-- ==== Sys2Proof/Machine/Moves.lean ====
section
/-! DEFINITION. The move slot (R115-R123): the checks at issue, the record a move keeps in the queue, and what its
completion does to memory, tiles, flags and FPFLAGS (R127, R152-R154, R159). -/
namespace Sys2Proof.Machine

/-! ## Shapes -/

/-- Bytes of `n` elements of a format in an element plane row (R100). -/
def planeBytes (fmt n : Nat) : Nat := (n * elemBits fmt + 7) / 8

/-- Elements in `len` bytes of a format. -/
def elemsIn (fmt len : Nat) : Nat := if elemBits fmt = 0 then 0 else len * 8 / elemBits fmt

/-- Size of the operand of an ATOM (R120). -/
def atomBytes (func : Nat) : Nat := if func = 1 ∨ func = 3 ∨ func = 5 then 8 else 4

/-- Does the operation read memory rows as its source? -/
def MvOp.readsRows : MvOp → Bool
  | .rows | .transpose | .convert | .convertTranspose | .racc | .accld _ => true
  | _ => false

/-- Does the operation write memory rows? -/
def MvOp.writesRows : MvOp → Bool
  | .accld _ | .atom _ => false
  | _ => true

/-- Does the operation convert (R153, R184)? -/
def MvOp.converts : MvOp → Bool
  | .convert | .convertTranspose => true
  | .accst m => m == 2 || m == 3
  | .accld m => m == 2
  | _ => false

/-- Does the operation transpose? -/
def MvOp.transposes : MvOp → Bool
  | .transpose | .convertTranspose => true
  | .accst m => m == 1 || m == 3
  | _ => false

/-- The format a record's source rows are read in: FP32 for a tile, raw words of 4 B for FILL, INT64 for RACC. -/
def srcFmt (op : MvOp) (sfmt : Nat) : Nat :=
  match op with
  | .accst _ => 0
  | .accld m => if m = 0 then 0 else sfmt
  | .fill => 8
  | .racc => 9
  | .rows => 10
  | _ => sfmt

/-- The format the destination rows are written in. -/
def dstFmt (op : MvOp) (sfmt dfmt : Nat) : Nat :=
  match op with
  | .accst m => if m = 2 ∨ m = 3 then dfmt else 0
  | .accld _ => 0
  | .fill => 8
  | .racc => 9
  | .rows => 10
  | .transpose => sfmt
  | _ => dfmt

/-- Elements in a source row; a tile row has 64. -/
def MoveRec.cols (m : MoveRec) : Nat :=
  let n := elemsIn (srcFmt m.op m.sfmt) m.len
  match m.op with
  | .accst _ => min 64 n
  | .accld _ => min 64 n
  | _ => n

/-- Is row `r` enabled by the captured predicate (R116)? -/
def MoveRec.rowOn (m : MoveRec) (r : Nat) : Bool := m.mask.getLsbD r

/-- The enabled rows. -/
def MoveRec.rowsOn (m : MoveRec) : List Nat := (upTo m.rows).filter m.rowOn

/-- Rows of the destination and elements in each. -/
def MoveRec.dstShape (m : MoveRec) : Nat × Nat :=
  if m.op.transposes then (m.cols, m.rows) else (m.rows, m.cols)
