-- ==== Sys2Proof/Machine/Weights.lean ====
section
/-! DEFINITION. Weight slots on one device: buffer states (R25, R26), region and digest of a buffer (R333, R334), the swap
decision at a launch (R36, R37, R341), the lag report (R46), a SWAP entry with nothing to launch (R30). -/
namespace Sys2Proof.Machine

/-! ## Buffers. States (Table 1.2): 0 EMPTY, 1 FILLING, 2 STAGED, 3 ACTIVE, 4 DRAINING -/

/-- The state register of buffer `b`. -/
def bufReg (b : Nat) : Nat := Reg.PUB.BUF0_STATE.state.reg + 8 * b

/-- State of buffer `b` of a slot. -/
def State.bufState (s : State) (p n b : Nat) : Nat := s.getB ⟨bufReg b, 2, 0⟩ p n

/-- Pennant of buffer `b` of a slot. -/
def State.bufPennant (s : State) (p n b : Nat) : Nat := s.getB ⟨bufReg b, 63, 32⟩ p n

/-- Set a buffer; an EMPTY one holds no version. -/
def State.setBuf (s : State) (p n b st pennant : Nat) : State :=
  (s.setB ⟨bufReg b, 2, 0⟩ p n st).setB ⟨bufReg b, 63, 32⟩ p n (if st = 0 then 0 else pennant)

/-- Model slot of a pennant (R23). -/
def slotOf (pennant : Nat) : Nat := field pennant 31 24

/-- Version of a pennant. -/
def versionOf (pennant : Nat) : Nat := field pennant 23 0

/-- The buffer of a slot in a state. -/
def State.bufIn (s : State) (p n st : Nat) : Option Nat := [0, 1].find? (fun b => s.bufState p n b == st)

/-- The state in which a pennant is held; none where it is not. -/
def State.holds (s : State) (p pennant : Nat) : Option Nat :=
  ([0, 1].find? (fun b => s.bufState p (slotOf pennant) b != 0 && s.bufPennant p (slotOf pennant) b == pennant)).map
    (fun b => s.bufState p (slotOf pennant) b)

/-- The ACTIVE pennant of a slot, 0 for none. -/
def State.activePennant (s : State) (p n : Nat) : Nat :=
  match s.bufIn p n 3 with
  | some b => s.bufPennant p n b
  | none => 0

/-- Bytes of a slot's shard. -/
def State.shardLen (s : State) (p n : Nat) : Nat := s.getB Reg.PUB.SHARD_LEN.shard_len p n

/-- Region of buffer `b` of a slot. -/
def State.bufRegion (s : State) (p n b : Nat) : Option Region :=
  let id := if b = 0 then s.getB Reg.PUB.BUFFERS.region0 p n else s.getB Reg.PUB.BUFFERS.region1 p n
  match Map.find (s.part p).tiers.regions id with
  | some r => if r.state = .free then none else some r
  | none => none

/-- Is the buffer's region defined and long enough (R335)? -/
def State.regionHolds (s : State) (p n b : Nat) : Bool :=
  decide (s.shardLen p n ≠ 0) && (match s.bufRegion p n b with
    | some r => decide (s.shardLen p n ≤ r.len)
    | none => false)

/-- The physical byte of a home base: spaces 1 and 2 as they are, a slice through the partition's core map. -/
def State.homePhys (s : State) (p a : Nat) : Nat :=
  if spaceOf a = 0 then
    match s.slicePhys (.part p) (field a 33 24) with
    | some c => t0Addr c (field a 23 0)
    | none => a
  else a

/-- Physical base of buffer `b`. -/
def State.bufBase (s : State) (p n b : Nat) : Nat :=
  match s.bufRegion p n b with
  | some r => s.homePhys p r.base
  | none => 0

/-- The shard digest of buffer `b` (R334): 8 bytes of SHAKE256 over the shard. -/
def State.shardDigest (s : State) (p n b : Nat) : DWord :=
  BitVec.ofNat 64 (leNat (shake256 (s.readBytes (s.bufBase p n b) (s.shardLen p n)) 8))

/-! ## Swap times -/

/-- Two microseconds of fabric time at 2^30 ticks a second (R10, R36): `later` is at least 2 µs after `t`. -/
def guarded (t later : Nat) : Bool := decide (2 * 2 ^ 30 ≤ (later - t) * 1000000)

/-- Has a readiness result of 1 for the pennant been formed at least 2 µs before `t`? -/
def State.readyBy (s : State) (p pennant t : Nat) : Bool :=
  match Map.find (s.wslot p (slotOf pennant)).ready pennant with
  | some ⟨_, some (at_, true)⟩ => guarded at_ t
  | _ => false

/-- Drop the swap times held for a pennant. -/
def State.dropSwap (s : State) (p pennant : Nat) : State :=
  s.onWslot p (slotOf pennant) (fun w => { w with swaps := w.swaps.filter (fun x => x.pennant != pennant) })

/-- Hold a swap time. -/
def State.addSwap (s : State) (p : Nat) (x : SwapRec) : State :=
  s.onWslot p (slotOf x.pennant) (fun w => { w with swaps := w.swaps ++ [x] })

/-- Report a swap taken (R46): the lag and the event SWAP_TAKEN. -/
def State.reportSwap (s : State) (p pennant base : Nat) : State :=
  let lag := s.now - base
  (s.set Reg.PUB.LAST_LAG.lag p lag).raise 0x0580 p 0 (pennant * 2 ^ 32 + min lag 0xFFFFFFFF)

/-- Report a deferred swap (R37). -/
def State.deferSwap (s : State) (p pennant : Nat) : State :=
  (s.bump Reg.PUB.SWAPS_DEFERRED.deferred p 1).raise 0x0580 p 1 (pennant * 2 ^ 32)

/-- A STAGED buffer becomes ACTIVE, the old ACTIVE one DRAINING (R341). -/
def State.activate (s : State) (p pennant : Nat) : State :=
  let n := slotOf pennant
  match [0, 1].find? (fun b => s.bufState p n b == 2 && s.bufPennant p n b == pennant) with
  | none => s
  | some b =>
    let o := 1 - b
    let s1 := if s.bufState p n o = 3 then s.setBuf p n o 4 (s.bufPennant p n o) else s
    s1.setBuf p n b 3 pennant

/-- Swap times of a slot in the order of their times. -/
def State.swapsOf (s : State) (p n : Nat) : List SwapRec := 
  sortBy (fun a b => decide (a.time ≤ b.time)) (s.wslot p n).swaps

/-- The pennant that steps of a slot now run on: the one last stamped while it is still held, else the ACTIVE one. -/
def State.currentPennant (s : State) (p n : Nat) : Nat :=
  let l := (s.wslot p n).lead
  if l ≠ 0 ∧ (s.holds p l = some 2 ∨ s.holds p l = some 3) then l else s.activePennant p n

/-- Does a launch now take this swap time (R36 at the first launch at or after it, R37 at a later one)? -/
def State.takes (s : State) (p : Nat) (x : SwapRec) : Bool :=
  decide (x.time ≤ s.now) && s.holds p x.pennant == some 2 && (s.readyBy p x.pennant (if x.tried then s.now else x.time))

/-- The pennant of a step launched now for slot `n` (R36, R37, R341): a swap taken, or the current pennant with each swap
time first passed now deferred. -/
def State.choosePennant (s : State) (p n : Nat) : Nat × State :=
  let cur := s.currentPennant p n
  let s0 := s.onWslot p n (fun w => { w with swaps := w.swaps.filter (fun x => x.pennant != cur && s.holds p x.pennant != some 3) })
  let due := (s0.swapsOf p n).filter (fun x => decide (x.time ≤ s.now))
  let taken := due.find? (fun x => s0.takes p x)
  let late := ((due.filter (fun x => !x.tried)).map (fun x => x.pennant)).eraseDups
  let s1 := s0.onWslot p n (fun w => { w with swaps := w.swaps.map (fun x => if x.time ≤ s.now then { x with tried := true } else x) })
  let s2 := (late.filter (fun q => taken.all (fun x => x.pennant != q))).foldl (fun t q => t.deferSwap p q) s1
  match taken with
  | some x =>
    (x.pennant, ((s2.dropSwap p x.pennant).onWslot p n (fun w => { w with lead := x.pennant })).reportSwap p x.pennant x.base)
  | none => (cur, s2)

/-- A SWAP entry due at a boundary that launches no step of its slot (R30): once its readiness rule is met the STAGED
buffer becomes ACTIVE there, and the swap is reported. -/
def State.quietSwap (s : State) (p n : Nat) : State :=
  match (s.swapsOf p n).find? (fun x => x.entry && s.takes p x) with
  | none => s
  | some x =>
    (((s.activate p x.pennant).dropSwap p x.pennant).onWslot p n (fun w => { w with lead := x.pennant })).reportSwap p x.pennant x.base

/-- The swap on this device when a step stamped with a pennant begins here (R341). -/
def State.stepBegins (s : State) (p pennant : Nat) : State := s.activate p pennant

end Sys2Proof.Machine
end

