-- ==== Sys2Proof/Machine/Hare.lean ====
section
/-! DEFINITION. The hare path (R316-R321): lanes and combining, the combine table, combine states, HARE_GO. Commands
HARE_GO, COMBINE_LOAD, COMBINE_REMOVE. -/
namespace Sys2Proof.Machine

/-! ## Operations (R317) -/

/-- The `n`-byte lanes of a payload. -/
def laneNats (n : Nat) (bs : List Byte) : List Nat := (upTo (64 / n)).map (fun i => leNat ((bs.drop (n * i)).take n))

/-- The 64 bytes of lanes of `n` bytes. -/
def laneBytes (n : Nat) (l : List Nat) : List Byte := l.flatMap (fun x => leBytes n x)

/-- Combine two INT64 lanes. -/
def combine64 (op a b : Nat) : Nat :=
  match op with
  | 0x01 => (a + b) % 2 ^ 64
  | 0x02 => if sext 64 a < sext 64 b then b else a
  | 0x03 => if sext 64 b < sext 64 a then b else a
  | 0x04 => a &&& b
  | _ => a ||| b

/-- Combine two FP32 lanes. -/
def combineF32 (op a b : Nat) : Nat :=
  let x := BitVec.ofNat 32 a
  let y := BitVec.ofNat 32 b
  (if op = 0x06 then fmax x y else if op = 0x07 then fmin x y else (fadd x y).1).toNat

/-- Combine two payloads lane by lane. -/
def combinePayload (op : Nat) (a b : List Byte) : List Byte :=
  if op ≤ 5 then laneBytes 8 (List.zipWith (combine64 op) (laneNats 8 a) (laneNats 8 b))
  else laneBytes 4 (List.zipWith (combineF32 op) (laneNats 4 a) (laneNats 4 b))

/-- Is the op listed and allowed in the mode? -/
def opFits (op : Nat) : CombineMode → Bool
  | .spread _ => decide (1 ≤ op) && decide (op ≤ 7)
  | .tree _ _ => decide (1 ≤ op) && decide (op ≤ 9)

/-! ## Combine states -/

/-- The entry of a combine group. -/
def State.combineOf (s : State) (g : Nat) : Option Combine := Map.find s.fab.groups g

/-- Is this the combine state of a group, tag and op? -/
def HareOp.is (x : HareOp) (g tag op : Nat) : Bool := x.group == g && x.tag == tag && x.op == op

/-- Replace the combine states of a group, tag and op by `l`. -/
def State.setHareOp (s : State) (g tag op : Nat) (l : List HareOp) : State :=
  s.onFab (fun f => { f with ops := f.ops.filter (fun x => !(x.is g tag op)) ++ l })

/-- The combine state of a group, tag and op. -/
def State.hareOp (s : State) (g tag op : Nat) : Option HareOp := s.fab.ops.find? (fun x => x.is g tag op)

/-- A state that holds nothing yet. -/
def HareOp.fresh (g tag op pid : Nat) : HareOp :=
  { group := g, tag := tag, op := op, pid := pid, own := none, ring := 0, parts := [], sentUp := false, early := none }

/-- Has the group or the device no room for another combine state (R319)? -/
def State.hareFull (s : State) (g pid : Nat) : Bool :=
  decide (max 1 (s.get Reg.FAB.GROUP_CFG.hare_quota pid) ≤ (s.fab.ops.filter (fun x => x.group == g)).length) ||
  decide (4096 ≤ s.fab.ops.length)

/-- Port instance of a port code of a combine entry (Table 15.11). -/
def codePort (c : Nat) : Nat := if c < 32 then c else c + 4

/-- Send a hare packet out of a port. The header's dst_device of a neighbour's packet is a free value. -/
def State.hareSend (s : State) (port cls pid tag arg : Nat) (bs : List Byte) : State :=
  let (n, s1) := s.drawFree
  s1.sendBy (codePort port) (mkPacket ((Config.freeWord n).toNat % 0xFFFF) 1 cls (s.owner pid) tag 0 arg bs)

/-- The arg of a HARE_PART. -/
def partArg (g op ring hops : Nat) : Nat := g * 2 ^ 48 + op * 2 ^ 40 + ring * 2 ^ 32 + hops * 2 ^ 24

/-- Hops of the copies sent the plus way and the minus way round a ring of L devices (R318). -/
def ringHops (l : Nat) : Nat × Nat := (l / 2, (l - 1) / 2)

/-- Enter a value into a ring: one copy each way. -/
def State.ringSend (s : State) (x : HareOp) (r : Ring) (v : List Byte) : State :=
  let h := ringHops r.len
  let go := fun (t : State) (port n : Nat) => if n = 0 then t else t.hareSend port 0 x.pid x.tag (partArg x.group x.op x.ring (n - 1)) v
  go (go s r.plus h.1) r.minus h.2

/-- The copies a device waits for in a ring: travelling the plus way (arriving by the minus port) with each number of hops
left, and the minus way. -/
def ringWants (r : Ring) : List (Nat × Nat) :=
  let h := ringHops r.len
  (upTo h.1).map (fun n => (codePort r.minus, n)) ++ (upTo h.2).map (fun n => (codePort r.plus, n))
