-- ==== Sys2Proof/Machine/Publish.lean ====
section
/-! DEFINITION. Publication: the relay of a version (R336-R339), records (R34, R337, R38), readiness (R340), host loads (R335),
drained buffers (R26), the commit of a learner step (R32, R33, R405-R407), the return to the generate phase (R30, R31). -/
namespace Sys2Proof.Machine

/-! ## Edges (R336) -/

/-- The edges of a slot: (port, device) of its children and of its holders, and whether the list marks too many. -/
structure Edges where
  children : List (Nat × Nat)
  holders : List (Nat × Nat)
  tooMany : Bool
  deriving DecidableEq, Repr

/-- The edge list of a slot. -/
def State.edges (s : State) (p n : Nat) : Edges :=
  match s.resolve (.part p) (s.getB Reg.PUB.EDGE_ADDR.edge_addr p n) 64 with
  | .error _ => ⟨[], [], false⟩
  | .ok a =>
    let es := ((upTo 16).map (fun i => s.readN (a + 4 * i) 4)).filter (fun e => bit e 31)
    let at_ := fun e => (field e 20 16, field e 15 0)
    let cs := (es.filter (fun e => !(bit e 30))).map at_
    let hs := (es.filter (fun e => bit e 30)).map at_
    ⟨cs.take 8, hs.take 3, decide (8 < cs.length) || decide (3 < hs.length)⟩

/-- Reading a list that marks too many edges is a fault of the page. -/
def State.edgesRead (s : State) (p n : Nat) : State :=
  if (s.edges p n).tooMany then s.regFault (regOff Reg.PUB.EDGE_ADDR.reg p) stPubInvalid else s

/-! ## Sending to a child (R338) -/

/-- Bytes of a chunk. -/
def chunkBytes : Nat := 262144

/-- Chunks of a shard. -/
def State.shardChunks (s : State) (p n : Nat) : Nat := ceilDiv (s.shardLen p n) chunkBytes

/-- Packets of a shard's data. -/
def State.shardPackets (s : State) (p n : Nat) : Nat := ceilDiv (s.shardLen p n) 2048

/-- The buffer of a slot that holds a pennant, with its state. -/
def State.bufOf (s : State) (p n pennant : Nat) : Option (Nat × Nat) :=
  ([0, 1].find? (fun b => s.bufState p n b != 0 && s.bufPennant p n b == pennant)).map (fun b => (b, s.bufState p n b))

/-- Data packets of a pennant that may be sent now: those of every landed chunk of a relay fill, all of a complete version. -/
def State.sendable (s : State) (p n pennant : Nat) : Nat :=
  match s.bufOf p n pennant with
  | some (_, 1) => (match (s.wslot p n).fill with
    | some f => if f.relay then min (128 * f.chunk) (s.shardPackets p n) else 0
    | none => 0)
  | some _ => s.shardPackets p n
  | none => 0

/-- The digest that goes out after the last chunk: the version's own, or the one received with it. -/
def State.sendDigest (s : State) (p n pennant : Nat) : Option DWord :=
  match s.bufOf p n pennant with
  | some (_, 1) => (s.wslot p n).digest
  | some (b, _) => some (s.shardDigest p n b)
  | none => none

/-- The poison bits of a packet whose bytes lie at `a`. -/
def State.packetPoison (s : State) (a n : Nat) : Nat :=
  (upTo (ceilDiv n 256)).foldl (fun m i => if s.poisoned (a + 256 * i) (min 256 (n - 256 * i)) then m + 2 ^ i else m) 0

/-- A RELAY packet of a slot. -/
def State.relayPacket (s : State) (p n dev pennant arg : Nat) (bs : List Byte) : Packet :=
  mkPacket dev 4 0 (s.owner p) (s.getB Reg.PUB.SLOT_CFG.shard p n) pennant arg bs

/-- Data packet `k` of a pennant. -/
def State.dataPacket (s : State) (p n dev pennant k : Nat) : Packet :=
  let b := ((s.bufOf p n pennant).map Prod.fst).getD 0
  let a := s.bufBase p n b + 2048 * k
  let len := min 2048 (s.shardLen p n - 2048 * k)
  { s.relayPacket p n dev pennant (k / 128) (s.readBytes a len) with
    last := k % 128 == 127 || k + 1 == s.shardPackets p n, poison := s.packetPoison a len }

/-- Change an outgoing relay. -/
def State.onChild (s : State) (p n i : Nat) (f : Child → Child) : State :=
  s.onWslot p n (fun w => { w with children := Map.adjust w.children i ⟨0, 0, 0, false⟩ f })

/-- An outgoing relay. -/
def State.child (s : State) (p n i : Nat) : Child := Map.getD (s.wslot p n).children i ⟨0, 0, 0, false⟩

/-- Send to child `i` at (port, device) what its sub-credits and the landed chunks allow (fuel: the packets of a shard). -/
def State.pumpChild (s : State) (p n i port dev : Nat) : Nat → State
  | 0 => s
  | fuel + 1 =>
    let c := s.child p n i
    if c.credits = 0 ∨ c.sent then s
    else if c.pennant = 0 then
      let q := (s.wslot p n).named
      if q = 0 then s else (s.onChild p n i (fun c => { c with pennant := q, next := 0 })).pumpChild p n i port dev fuel
    else if c.next < s.shardPackets p n then
      if s.sendable p n c.pennant ≤ c.next then s
      else
        let k := s.dataPacket p n dev c.pennant c.next
        let s1 := (s.onChild p n i (fun c => { c with credits := c.credits - 1, next := c.next + 1 })).sendBy port k
        (if k.last then s1.bump Reg.PUB.CHUNKS_OUT.chunks_out p 1 else s1).pumpChild p n i port dev fuel
    else match s.sendDigest p n c.pennant with
      | none => s
      | some d =>
        if s.sendable p n c.pennant < s.shardPackets p n then s
        else (s.onChild p n i (fun c => { c with credits := c.credits - 1, sent := true })).sendBy port
          (s.relayPacket p n dev c.pennant 0xFFFFFFFF (leBytes 8 d.toNat ++ leBytes 24 0))
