/-- EXP_HEADER_WRITE: a whole write of the field at `off`. -/
def execExpHeaderWrite (pid off : Nat) (v : DWord) (s : State) : Res :=
  onPid pid (.next (match s.ringHeaderWrite pid off (if off = 0x11 then 1 else 8) (if off = 0x11 then v.toNat % 256 else v.toNat) with
    | none => s
    | some t => t.ringWoken pid))

end Sys2Proof.Machine
end

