-- ==== Sys2Proof/Machine/Collect.lean ====
section
/-! DEFINITION. Collectives (R322-R327), sub-credits (R314), acknowledgements (R305), experience reads and credits over the fabric
(R328). Commands GROUP_TABLE_LOAD to EXP_OP_TIMEOUT, LAUNCH, SUBCREDIT_RECEIVE, ACK_RECEIVE. -/
namespace Sys2Proof.Machine

/-! ## Group entries (Table 15.5) and descriptors (Table 15.6) -/

/-- N of a group. -/
def CollGroup.n (g : CollGroup) : Nat := bytesN g.entry 0 2
/-- This device's member index. -/
def CollGroup.me (g : CollGroup) : Nat := bytesN g.entry 2 2
/-- Packets of the early-arrival pool. -/
def CollGroup.early (g : CollGroup) : Nat := bytesN g.entry 4 2
/-- The deadline in units of 10 µs; 0 for none. -/
def CollGroup.deadline (g : CollGroup) : Nat := field (bytesN g.entry 6 2) 15 4
/-- Logarithm of the descriptor ring. -/
def CollGroup.descLog (g : CollGroup) : Nat := field (bytesN g.entry 6 2) 3 0
/-- Members other than this device. -/
def CollGroup.others (g : CollGroup) : List Nat := (upTo g.n).filter (fun i => i != g.me)

/-- Bytes 7:4 of a descriptor. -/
def cdWord (d : List Byte) : Nat := bytesN d 4 4
/-- op: 1 ALLREDUCE, 2 REDUCE_SCATTER, 3 ALLGATHER, 4 BROADCAST. -/
def cdOp (d : List Byte) : Nat := field (cdWord d) 31 28
/-- fmt. -/
def cdFmt (d : List Byte) : Nat := field (cdWord d) 27 24
/-- Chunk bytes. -/
def cdChunk (d : List Byte) : Nat := 2 ^ (13 + field (cdWord d) 23 20)
/-- root. -/
def cdRoot (d : List Byte) : Nat := field (cdWord d) 19 12
/-- Arrival flag. -/
def cdFlag (d : List Byte) : Nat := field (cdWord d) 11 6
/-- Logical core. -/
def cdCore (d : List Byte) : Nat := field (bytesN d 8 4) 31 22
/-- Vector bytes per member. -/
def cdBytes (d : List Byte) : Nat := bytesN d 12 4
/-- Global address of the input. -/
def cdSrc (d : List Byte) : Nat := bytesN d 16 8
/-- Global address of the output. -/
def cdDst (d : List Byte) : Nat := bytesN d 24 8
/-- Offset of the progress word. -/
def cdProgress (d : List Byte) : Nat := field (bytesN d 32 4) 19 0
/-- Chunks of the vector. -/
def cdChunks (d : List Byte) : Nat := ceilDiv (cdBytes d) (cdChunk d)
/-- Bytes of chunk `c`. -/
def cdLen (d : List Byte) (c : Nat) : Nat := min (cdChunk d) (cdBytes d - c * cdChunk d)
/-- Packets of chunk `c`. -/
def cdPackets (d : List Byte) (c : Nat) : Nat := ceilDiv (cdLen d c) 2048

/-- Is the descriptor's op with its fmt listed, and its chunk size? -/
def cdListed (d : List Byte) : Bool :=
  decide (field (cdWord d) 23 20 ≤ 7) &&
  (((cdOp d == 1 || cdOp d == 2) && (cdFmt d == 0 || cdFmt d == 9)) || ((cdOp d == 3 || cdOp d == 4) && cdFmt d == 0xA))

/-- Group of a guidon. -/
def guidonGroup (g : Nat) : Nat := field g 31 16
/-- Sequence of a guidon. -/
def guidonSeq (g : Nat) : Nat := field g 15 0

/-- A loaded group that is not disabled. -/
def State.collGroup (s : State) (p g : Nat) : Option CollGroup :=
  if min 4096 (s.get Reg.FAB.GROUP_CFG.groups p) ≤ g then none
  else (Map.find (s.bulk p).groups g).filter (fun x => x.n != 0)

/-- The collective of a guidon, if it has started here and not left. -/
def State.coll (s : State) (p guidon : Nat) : Option Coll := (s.bulk p).colls.find? (fun c => c.guidon == guidon)

/-- Change the collective of a guidon. -/
def State.onColl (s : State) (p guidon : Nat) (f : Coll → Coll) : State :=
  s.onBulk p (fun b => { b with colls := b.colls.map (fun c => if c.guidon = guidon then f c else c) })

/-- Drop the collectives that have ended and have nothing left to send. -/
def State.collsLeave (s : State) (p : Nat) : State :=
  s.onBulk p (fun b => { b with colls := b.colls.filter (fun c => c.state == 0 || c.queues.any (fun q => !q.2.isEmpty)) })

/-! ## Sub-credits (R314, R324) -/

/-- The key of a member of a group. -/
def memberKey (g m : Nat) : Nat := g * 2 ^ 16 + m

/-- Sub-credits of a group granted and not yet used. -/
def State.outstanding (s : State) (p g : Nat) : Nat :=
  ((s.bulk p).granted.filter (fun x => x.1 / 2 ^ 16 == g)).foldl (fun n x => n + x.2) 0

/-- Pooled packets of a group. -/
def State.pooled (s : State) (p g : Nat) : Nat := ((s.bulk p).pool.filter (fun k => guidonGroup k.tag == g)).length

════════════════

To do :: Out of the preceding entries, pull every line containing the string "cdOp".

Answer for this exercise ::
def cdOp (d : List Byte) : Nat := field (cdWord d) 31 28
  (((cdOp d == 1 || cdOp d == 2) && (cdFmt d == 0 || cdFmt d == 9)) || ((cdOp d == 3 || cdOp d == 4) && cdFmt d == 0xA))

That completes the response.